What is a Deadlock Detection Algorithm in an Operating System?
Deadlock is a situation everyone wants to avoid!
Whether it is your real-life or computer systems, no one wants to get stuck in a deadlock. Deadlock is simply a situation where you can not do anything further and at the same time, you will not be able to undo your actions.
When it comes to operating systems, a deadlock occurs when two systems are using the same resources and interrupting each other’s workflow. For example, if one process is using a printer and the other process is using a scanner. Now, if the third process requires both printer and scanner, it will not be executed until the other two are done. So, the third process will be in a deadlock state.
If a system fails to implement a deadlock prevention or avoidance algorithm, there is a high chance that the system will encounter a deadlock.
In this case, either an algorithm is implemented to check if the system has encountered a deadlock or not using a deadlock detection algorithm or you can simply implement an algorithm to recover from the deadlock.
Well, here, we are considering the first case and will discuss in detail the deadlock detection algorithm.
An Introduction To Deadlock Detection Algorithm
To detect and avoid deadlock in an operating system, Banker’s algorithm is used. This algorithm allocates all the resources to every system safely and ensures that there is no condition of deadlock.
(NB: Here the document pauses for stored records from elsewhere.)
-- ==== Sys2Proof/Machine/Image.lean ====
section
/-! DEFINITION. The configuration card and its images (R559 to R567), every IMG field with its place and range (R651), and the check of
retained record state against new settings (R574). -/

namespace Sys2Proof.Machine

/-! ## IMG fields (R563, R651) -/

/-- An IMG field, or one 64-bit part of a wider one: its place in its register, its range, and how the settings hold it. -/
structure Field where
  low : Nat
  width : Nat
  ok : Nat → Bool
  get : Settings → Nat
  set : Nat → Settings → Settings

/-- A range. -/
def span (lo hi v : Nat) : Bool := lo ≤ v && v ≤ hi
/-- No range but the field's width. -/
def anyValue (_ : Nat) : Bool := true

/-- A field of the crossbar settings. -/
def xbarField (low width : Nat) (ok : Nat → Bool) (get : XbarCfg → Nat) (set : Nat → XbarCfg → XbarCfg) : Field :=
  ⟨low, width, ok, fun c => get c.xbar, fun v c => { c with xbar := set v c.xbar }⟩
/-- A field of the scheduling settings. -/
def shpField (low width : Nat) (ok : Nat → Bool) (get : ShpCfg → Nat) (set : Nat → ShpCfg → ShpCfg) : Field :=
  ⟨low, width, ok, fun c => get c.shp, fun v c => { c with shp := set v c.shp }⟩
/-- A field of the unit settings. -/
def unitField (low width : Nat) (ok : Nat → Bool) (get : UnitCfg → Nat) (set : Nat → UnitCfg → UnitCfg) : Field :=
  ⟨low, width, ok, fun c => get c.unit, fun v c => { c with unit := set v c.unit }⟩
/-- A field of the tier settings. -/
def rimField (low width : Nat) (ok : Nat → Bool) (get : RimCfg → Nat) (set : Nat → RimCfg → RimCfg) : Field :=
  ⟨low, width, ok, fun c => get c.rim, fun v c => { c with rim := set v c.rim }⟩
/-- A field of the port settings. -/
def osrField (low width : Nat) (ok : Nat → Bool) (get : OsrCfg → Nat) (set : Nat → OsrCfg → OsrCfg) : Field :=
  ⟨low, width, ok, fun c => get c.osr, fun v c => { c with osr := set v c.osr }⟩
/-- A field of the Hoop and health settings. -/
def hoopField (low width : Nat) (ok : Nat → Bool) (get : HoopCfg → Nat) (set : Nat → HoopCfg → HoopCfg) : Field :=
  ⟨low, width, ok, fun c => get c.hoop, fun v c => { c with hoop := set v c.hoop }⟩

/-- The default deadline of a class and the least that R55 allows. -/
def deadlineRange (tc v : Nat) : Bool := span (if tc = 7 then 2 else 100) (nth ({} : XbarCfg).deadline tc) v

/-- The fields of the identity and Hoop block. -/
def hoopFields (o : Nat) : List Field :=
  match o with
  | 0x100 => [hoopField 0 2 (span 1 2) (·.pcieSplit) (fun v h => { h with pcieSplit := v }),
      hoopField 8 7 (span 8 0x77) (·.i3cAddr) (fun v h => { h with i3cAddr := v }),
      hoopField 16 10 (span 1 1000) (·.irqUs) (fun v h => { h with irqUs := v }),
      hoopField 26 12 (span 1 3600) (·.meterS) (fun v h => { h with meterS := v }),
      hoopField 38 14 (span 1 10000) (·.quiesceMs) (fun v h => { h with quiesceMs := v }),
      hoopField 52 10 (fun v => span 300 600 v && v % 8 == 0) (·.powerCap) (fun v h => { h with powerCap := v })]
  | 0x108 => [hoopField 0 16 anyValue (·.subsysVendor) (fun v h => { h with subsysVendor := v }),
      hoopField 16 16 anyValue (·.subsysDevice) (fun v h => { h with subsysDevice := v }),
      hoopField 32 7 (span 1 100) (·.batchMs) (fun v h => { h with batchMs := v }),
      hoopField 40 13 (span 64 4096) (·.batchLeaves) (fun v h => { h with batchLeaves := v })]
  | 0x110 => [unitField 0 32 (span 1 0xFFFFFFFF) (·.lotSeed) (fun v u => { u with lotSeed := v })]
  | _ => []

/-- The fields of the port block. -/
def portFields (o : Nat) : List Field :=
  let cells := fun (tc : Nat) => osrField (16 * (tc % 4)) 11 (span 32 1024) (fun r => nth r.classCells tc)
    (fun v r => { r with classCells := r.classCells.set tc v })
  if o = 0x201000 then [osrField 0 64 anyValue (·.portEnable) (fun v r => { r with portEnable := v })]
  else if 0x201100 ≤ o ∧ o < 0x201300 then
    let p := (o - 0x201100) / 8
    [osrField 0 3 (fun v => v == 1 || v == 2 || v == 4) (fun r => nth r.split p) (fun v r => { r with split := r.split.set p v }),
     osrField 4 2 anyValue (fun r => nth r.spareOwner p) (fun v r => { r with spareOwner := r.spareOwner.set p v })]
  else if o = 0x201300 then (List.range 4).map cells
  else if o = 0x201308 then (List.range 4).map (fun i => cells (4 + i))
  else if o = 0x201310 then
    [osrField 0 5 (span 2 16) (·.retryLimit) (fun v r => { r with retryLimit := v }),
     osrField 8 14 (span 100 10000) (·.downHoldUs) (fun v r => { r with downHoldUs := v }),
     osrField 24 8 (span 110 200) (·.laserEol) (fun v r => { r with laserEol := v })]
  else if o = 0x201318 then
    [osrField 0 32 (span 1000 1000000000) (·.weakMin) (fun v r => { r with weakMin := v }),
     osrField 32 32 (span 1000 1000000000) (·.weakMax) (fun v r => { r with weakMax := v })]
  else []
The S-state in the algorithm checks all the possible tests before allocating any resource to the running process. It simplifies the process in which the operating system shares its resources between the processes running on the system.
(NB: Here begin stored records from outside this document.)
-- ==== Sys2Proof/Machine/Power.lean ====
section
/-! DEFINITION. Island resets as a whole (R213 to R216, R580, R582, R595), replays and sidebands (R20, R24), power states entered by
time (R583), holds, thermal trips and power reports (R630 to R636). -/

namespace Sys2Proof.Machine

/-! ## Island resets (R582) -/

/-- The package has the island (R624). -/
def islandOk : Island → Bool
  | .warpSched | .warpData => true
  | .cluster c => c < 32
  | .weft d | .osier d => d < 4
  | .rim d => d < 2

/-- The scan of a Rim die's writer that has kept its ring (R577, R581): the entries above its last MARK form a restart tail. -/
def State.rescan (s : State) (w : Nat) : State :=
  s.modWriter w (fun x => { x with
    tail := x.ring.filter (fun e => e.state != .mark && (match x.lastMark with | some m => m < e.index | none => true)) })

/-- A Rim die is held in reset (R582, R581, R440): unaccepted work on it is refused, its cached sectors, its channels' register sets, its
pending store and the spill records on its stacks are lost. -/
def State.rimLost (s : State) (d : Nat) : State :=
  let s := s.endUnaccepted (fun r => r.writer == d && r.index.isNone) s.lostStatus true
  let s := s.refuseArrived (fun p => 128 ≤ p && p < 152 && (p - 128) / 12 == d)
  let held := s.jrn.held.filter (fun x => x.die = d)
  let s := s.modJrn (fun j => { j with held := j.held.filter (fun x => x.die ≠ d) })
  let s := s.each held (fun s x => s.refuseOpen (128 + 12 * d) x.frame.hdr x.arrive x.part (s.downStatus (128 + 12 * d)))
  let s := s.modMem (fun m => { m with sectors := m.sectors.filter (fun x => x.die ≠ d) })
  let s := s.each ((List.range 64).map (64 * d + ·)) State.resetChan
  let s := s.each (s.warp.voq.filter (fun v => 0 < v.spilled)) State.dropV
  let mine := fun (c : Ctr) => match c with
    | .eccCorrected k | .eccUncorrected k => k / 4 == d
    | .ri _ t | .dup _ t | .dupDropped _ t => recordDie t == d
    | _ => false
  ({ s with ctrs := s.ctrs.filter (fun c => !mine c.1) }).rescan d

/-- A Warp island is held in reset (R166, R581, R582): VOQs, spill and pointers are lost, and a new spill key is drawn. -/
def State.warpLost (s : State) : State :=
  let s := s.each (s.warp.voq.filter (·.stored)) State.dropV
  let w := s.warp
  let services := s.tabs.services.map (fun (x : Service) => { x with tokens := 0, due := 0 })
  let parts := s.parts.map (fun (q : Partition) => { q with aged := List.replicate 8 0 })
  let mine := fun (c : Ctr) => match c with | .hdrBad _ | .budgetCut | .spillLost => true | _ => false
  let (d, s) := s.draw
  let s := { s with warp := { wire := w.wire, arrived := w.arrived, busy := w.busy, voq := w.voq }, parts := parts
                    ctrs := s.ctrs.filter (fun c => !mine c.1) }
  ((s.modTabs (fun t => { t with services := services })).modHoop (fun h => { h with spillKey := Config.randomBytes d 64 })).freeLeaving

/-- The island of a reset whose arbiters have drained is held (R582 step 3). -/
def State.holdIsland (s : State) (i : Island) : State :=
  let s := s.modHoop (fun h =>
    let l := mapIf (fun (r : IslandReset) => r.island == i) (fun (r : IslandReset) => { r with running := true, since := s.now }) h.resets
    { h with resets := l })
  match i with
  | .rim d => s.rimLost d
  | .warpSched | .warpData => s.warpLost
  | _ => s

/-- The reset that waits for its arbiters proceeds once none of them is draining (R214 step 4). -/
def State.drainGo (s : State) (arb : Nat) : State :=
  match s.hoop.resets.head? with
  | some r =>
    let l := islandArbiters r.island
    if !r.running && l.contains arb && l.all (fun a => !(s.arb a).draining) then s.holdIsland r.island else s
  | none => s

/-- The last granted transfer of a frozen arbiter has completed (R214 steps 2 and 3). -/
def State.drainDone (s : State) (arb : Nat) : State :=
  if !(s.arb arb).frozen then s
  else (s.modArb arb (fun a => { a with granted := [], draining := false })).drainGo arb

/-- A drain has exceeded 2 µs (R215). -/
def State.drainLate (s : State) (arb : Nat) : State :=
  let a := s.arb arb
  if a.frozen && a.draining && a.frozenAt + 2 * ticksPerUs ≤ s.now then
    let s := s.modArb arb (fun a => { a with granted := [], draining := false, timeout := true })
    let s := (s.event 0x0701 toBoth none none (.resource 14 0 [arb])).healthInput 104 64
    s.drainGo arb
  else s

/-- An island has recovered (R582 steps 4 to 6, R208, R518, R587): its arbiters are seeded anew and granted again, its links train, a
resync restarts, and the next reset that waits begins. -/
def State.islandBack (s : State) (i : Island) : State :=
  if !s.islandDown i then s
  else
    let s := s.modHoop (fun h => { h with resets := h.resets.filter (fun r => !(r.island == i)) })
    let s := s.seedArbiters (islandArbiters i)
    let l := mapIf (fun (x : Link) => i == .osier (x.port / 16)) (fun (x : Link) =>
      { freshLink x.port x.sub (s.mayLight x.port) with downSince := x.downSince, holdExpired := x.holdExpired }) s.links
    let s := ({ s with links := l }).islandEvent i true
    let s := match i, s.hlt.resync with
      | .rim _, 1 => s.resyncReceive
      | .rim _, 2 => s.resyncSend
      | _, _ => s
    let s := match s.hoop.resets.head? with
      | some r => s.beginReset r.island
      | none => s
    s.stir

/-- Twice the bound of an island's recovery (R582, R518). -/
def resetLimit : Island → Tick
  | .cluster _ => 100 * ticksPerUs
  | .weft _ => 400 * ticksPerUs
  | .rim _ => 1000 * ticksPerUs
  | .warpSched | .warpData => 600 * ticksPerUs
  | .osier _ => 3540 * ticksPerUs

/-- The part that an island belongs to (R593). -/
def islandPart : Island → Nat
  | .cluster c => c
  | .weft d => 96 + d
  | .osier d => 100 + d
  | .rim _ | .warpSched | .warpData => 104

/-- An island reset has not completed within twice its bound (R595). -/
def State.resetOvertime (s : State) (i : Island) : State :=
  if s.hoop.resets.any (fun r => r.island == i && r.running && r.since + resetLimit i ≤ s.now) then s.hardFailure (islandPart i) else s

/-! ## Crossings and sidebands (R20, R24) -/

/-- The package has the crossing. -/
def crossingOk : Crossing → Bool
  | .osierWarp d | .weftWarp d => d < 4
  | .rimWarp d => d < 2
  | .hoopWarp => true
  | .weftRim w r => w < 4 && r < 2

/-- The parts whose scores a replay weighs on (R593). -/
def replayParts : Crossing → List Nat
  | .osierWarp d => [100 + d]
  | .weftWarp d => [96 + d]
  | .rimWarp _ | .hoopWarp => [104]
  | .weftRim w _ => [96 + w, 104]

/-- The island that a crossing's failure resets. -/
def crossingIsland : Crossing → Island
  | .osierWarp d => .osier d
  | .weftWarp d => .weft d
  | .rimWarp d => .rim d
  | .hoopWarp => .warpData
  | .weftRim w _ => .weft w

/-- A flit fails its check and is replayed; eight failures in a row reset the island (R20). -/
def State.flitReplay (s : State) (x : Crossing) (again : Bool) : State :=
  let n := (if again then (look x s.hlt.replays).getD 0 else 0) + 1
  let s := s.each (replayParts x) (fun s p => s.healthInput p 1)
  let s := (s.count (.flits x)).modHlt (fun h => { h with replays := if 8 ≤ n then del x h.replays else put x n h.replays })
  if 8 ≤ n then s.askReset (crossingIsland x) else s

/-- The part that a die is: none for the Hoop die, which has no sideband of its own (R24). -/
def diePart : Die → Option Nat
  | .hoop => none
  | .warp => some 104
  | .weft d => if d < 4 then some (96 + d) else none
  | .rim d => if d < 2 then some 104 else none
  | .osier d => if d < 4 then some (100 + d) else none

/-- A die's sideband is lost: the Hoop die reports it failed (R24, R595). -/
def State.sidebandLost (s : State) (d : Die) (part : Nat) : State :=
  (s.modHlt (fun h => { h with lostDies := if h.lostDies.contains d then h.lostDies else h.lostDies ++ [d] })).hardFailure part

/-! ## Quiescence (R583) -/

/-- No cluster has run an operator for `HOOP_QUIESCE_MS`, and no collective is installed: the device becomes QUIESCENT. -/
def State.quiesce (s : State) : State :=
  let busy := !s.eng.jobs.isEmpty || !s.eng.colls.isEmpty || s.hoop.resetting || s.hoop.standbyDrain
  if s.hoop.phase ≠ .sealed || s.hoop.power ≠ .active || busy || s.now < s.eng.lastRun + s.cfg.hoop.quiesceMs * ticksPerMs then s
  else
    let s := s.finalMarks.closeBatches
    let s := s.each ((List.range 32).filter (fun c => (s.cluster c).assigned))
      (fun s c => (s.clearCluster c).modCluster c (fun x => { x with gated := true }))
    s.enterPower .quiescent

/-! ## Holds (R631, R632) -/

/-- The hold h. -/
def Hoop.hold (h : Hoop) : Nat := max h.powerHold h.thermalHold

/-- A hold has been computed anew: 1 names the power hold, 2 the thermal hold. -/
def State.stepHolds (s : State) (which : Nat) (f : Hoop → Hoop) : State :=
  let old := s.hoop.hold
  let s := s.modHoop f
  let h := s.hoop.hold
  if old = 0 ∧ h ≠ 0 then (s.modHoop (fun h => { h with holdEvent := true })).event 0x1601 toBoth none none (.resource 14 0 [which, h])
  else if old ≠ 0 ∧ h = 0 then s.event 0x1602 toBoth none none (.resource 14 0 [which, h])
  else s

/-- A hold is raised or lowered by one sixteenth. -/
def stepHold (up down : Bool) (h : Nat) : Nat := if up then min 12 (h + 1) else if down then h - 1 else h

/-- Warn and trip temperatures, in the order of `hottest_die` (R634, R641). -/
def dieLimits (k : Nat) : Nat × Nat :=
  if k = 0 then (90, 105) else if k < 6 then (95, 110) else if k < 8 then (90, 105) else if k < 16 then (85, 95) else (80, 95)

/-- Every die is at least `d` °C below its warn temperature. -/
def coolBy (temps : List Nat) (d : Nat) : Bool := (List.range 20).all (fun k => nth temps k + d ≤ (dieLimits k).1)

/-- The package trips (R635): work in flight is lost without refusal, and every die but the Hoop die and the stacks is down. -/
def State.trip (s : State) (k : Nat) : State :=
  let s := s.event 0x1603 toBoth none none (.resource 14 0 [k, nth s.hoop.temps k])
  let s := s.consumeRunning.dropDies false false
  let s := { s with mram := { s.mram with trips := satAdd 65535 s.mram.trips 1 } }
  s.modHoop (fun h => { h with
    phase := .tripped, thermTrip := true, loaded := none, power := .active, resetting := false, standbyDrain := false, resets := []
    queue := [], running := none, witnessWait := [], tripWait := none })

/-- The die temperatures of a millisecond (R632, R634, R635). -/
def State.thermalSample (s : State) (l : List Nat) : State :=
  if s.hoop.phase = .off then s
  else
    let temps := (List.range 20).map (fun k => min 255 (nth l k))
    let s := s.modHoop (fun h => { h with temps := temps })
    match (List.range 20).find? (fun k => decide ((dieLimits k).2 ≤ nth temps k)) with
    | some k => if s.hoop.phase = .tripped then s else s.trip k
    | none =>
      if s.hoop.phase = .sealed then
        let up := (List.range 20).any (fun k => decide ((dieLimits k).1 ≤ nth temps k))
        s.stepHolds 2 (fun h => { h with thermalHold := stepHold up (coolBy temps 5) h.thermalHold })
      else s

/-- The package power of a millisecond (R632). -/
def State.powerSample (s : State) (mw : Nat) : State :=
  if s.hoop.phase ≠ .sealed then s
  else
    let cap := s.cfg.hoop.powerCap * 1000
    s.stepHolds 1 (fun h => { h with powerHold := stepHold (decide (cap < mw)) (decide (mw + 16000 < cap)) h.powerHold })

/-- A held cluster's core clocks stop, or start again (R631). -/
def State.stopWindow (s : State) (c : Nat) (opening : Bool) : State :=
  let x := s.cluster c
  let stop := opening && s.hoop.phase == .sealed && s.hoop.hold != 0 && x.assigned && !x.gated
  s.modEng (fun e => { e with stopped := e.stopped.filter (· ≠ c) ++ (if stop then [c] else []) })

/-- Package power over the last second is reported to the owner, in 8 W steps (R630, R550). -/
def State.powerReport (s : State) (mw : Nat) : State :=
  if s.hoop.phase = .off then s
  else
    let s := s.modHoop (fun h => { h with power1s := mw })
    if s.hoop.phase = .sealed then s.each (pieces 0x8007 0 (natLe 2 (min 65535 (mw / 8000)))) State.toOwner else s

/-- A restart asked for after a trip is honoured once every die is cool (R636). -/
def State.tripGo (s : State) (cause : ResetCause) : State :=
  if s.hoop.phase = .tripped && s.hoop.tripWait == some cause && coolBy s.hoop.temps 10 then
    match cause with
    | .perst => s.resetAll 2 false false .waitCard
    | .deviceReset => (s.unwait .reset).resetAll 3 false false .waitCard
    | .coldPowerOn => s.resetAll 1 true false .waitCard
  else s

/-! ## The meanings -/

/-- `ISLAND_RESET` (R582). -/
def execIslandReset (t : Nat) (i : Island) (s : State) : Host.Outcome State Fault Refusal :=
  if islandOk i then
    let s := s.at t
    .next (if s.live then s.askReset i else s)
  else .fault .noSuchUnit

/-- `ISLAND_RECOVERY_DONE` (R582). -/
def execIslandRecoveryDone (t : Nat) (i : Island) (s : State) : Host.Outcome State Fault Refusal :=
  if islandOk i then .next ((s.at t).islandBack i) else .fault .noSuchUnit

/-- `ISLAND_RESET_OVERTIME` (R595). -/
def execIslandResetOvertime (t : Nat) (i : Island) (s : State) : Host.Outcome State Fault Refusal :=
  if islandOk i then .next ((s.at t).resetOvertime i) else .fault .noSuchUnit

/-- `FLIT_REPLAY` (R20). -/
def execFlitReplay (t : Nat) (x : Crossing) (again : Bool) (s : State) : Host.Outcome State Fault Refusal :=
  if crossingOk x then
    let s := s.at t
    .next (if s.live then s.flitReplay x again else s)
  else .fault .noSuchUnit

/-- `SIDEBAND_LOSS` (R24). -/
def execSidebandLoss (t : Nat) (d : Die) (s : State) : Host.Outcome State Fault Refusal :=
  match diePart d with
  | some p =>
    let s := s.at t
    .next (if s.hoop.phase = .sealed then s.sidebandLost d p else s)
  | none => .fault .noSuchUnit

/-- `LOT_DRAIN_COMPLETE` (R214). -/
def execLotDrainComplete (t arb : Nat) (s : State) : Host.Outcome State Fault Refusal :=
  if arb < 67 then .next ((s.at t).drainDone arb) else .fault .noSuchUnit

/-- `LOT_DRAIN_TIMEOUT` (R215). -/
def execLotDrainTimeout (t arb : Nat) (s : State) : Host.Outcome State Fault Refusal :=
  if arb < 67 then .next ((s.at t).drainLate arb) else .fault .noSuchUnit

/-- `QUIESCE_TIMER` (R583). -/
def execQuiesceTimer (t : Nat) (s : State) : Host.Outcome State Fault Refusal := .next (s.at t).quiesce

/-- `THERMAL_SAMPLE` (R634). -/
def execThermalSample (t : Nat) (temps : List Nat) (s : State) : Host.Outcome State Fault Refusal := .next ((s.at t).thermalSample temps)

/-- `TRIP_RESTART` (R636). -/
def execTripRestart (t : Nat) (cause : ResetCause) (s : State) : Host.Outcome State Fault Refusal := .next ((s.at t).tripGo cause)

/-- `POWER_SAMPLE` (R632). -/
def execPowerSample (t milliwatts : Nat) (s : State) : Host.Outcome State Fault Refusal := .next ((s.at t).powerSample milliwatts)

/-- `CLUSTER_STOP_WINDOW` (R631). -/
def execClusterStopWindow (t c : Nat) (opening : Bool) (s : State) : Host.Outcome State Fault Refusal :=
  if c < 32 then .next ((s.at t).stopWindow c opening) else .fault .noSuchUnit

/-- `POWER_REPORT_WINDOW` (R630). -/
def execPowerReportWindow (t milliwatts : Nat) (s : State) : Host.Outcome State Fault Refusal := .next ((s.at t).powerReport milliwatts)

end Sys2Proof.Machine
end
Are you wondering why the algorithm is called Banker’s algorithm and simply not a deadlock avoidance algorithm?
The name has been given because the process has similarities with how bank grants loan to people. Before sanctioning the loan to anyone, the system analyses the background and available resources to decide if the loan should be sanctioned or not. This streamlines the whole process of the bank and allows the bank to allocate its resources wisely.
Banker’s algorithm works in the same way and hence the name.
How Does Deadlock Detection Algorithm Work?
Let’s understand the working of the deadlock detection algorithm with a real-life example:
Let’s suppose that there are “n” number of account holders in a bank and the total amount of money present in the bank is “T”. Now, if any account holder has applied for a loan from the bank.
What is the first thing that the bank will do?
The bank will simply subtract the loan amount from the total amount available with the bank. Now, the bank will calculate the loan difference. A bank will only approve the loan if the cash difference between the amounts is larger than the total amount.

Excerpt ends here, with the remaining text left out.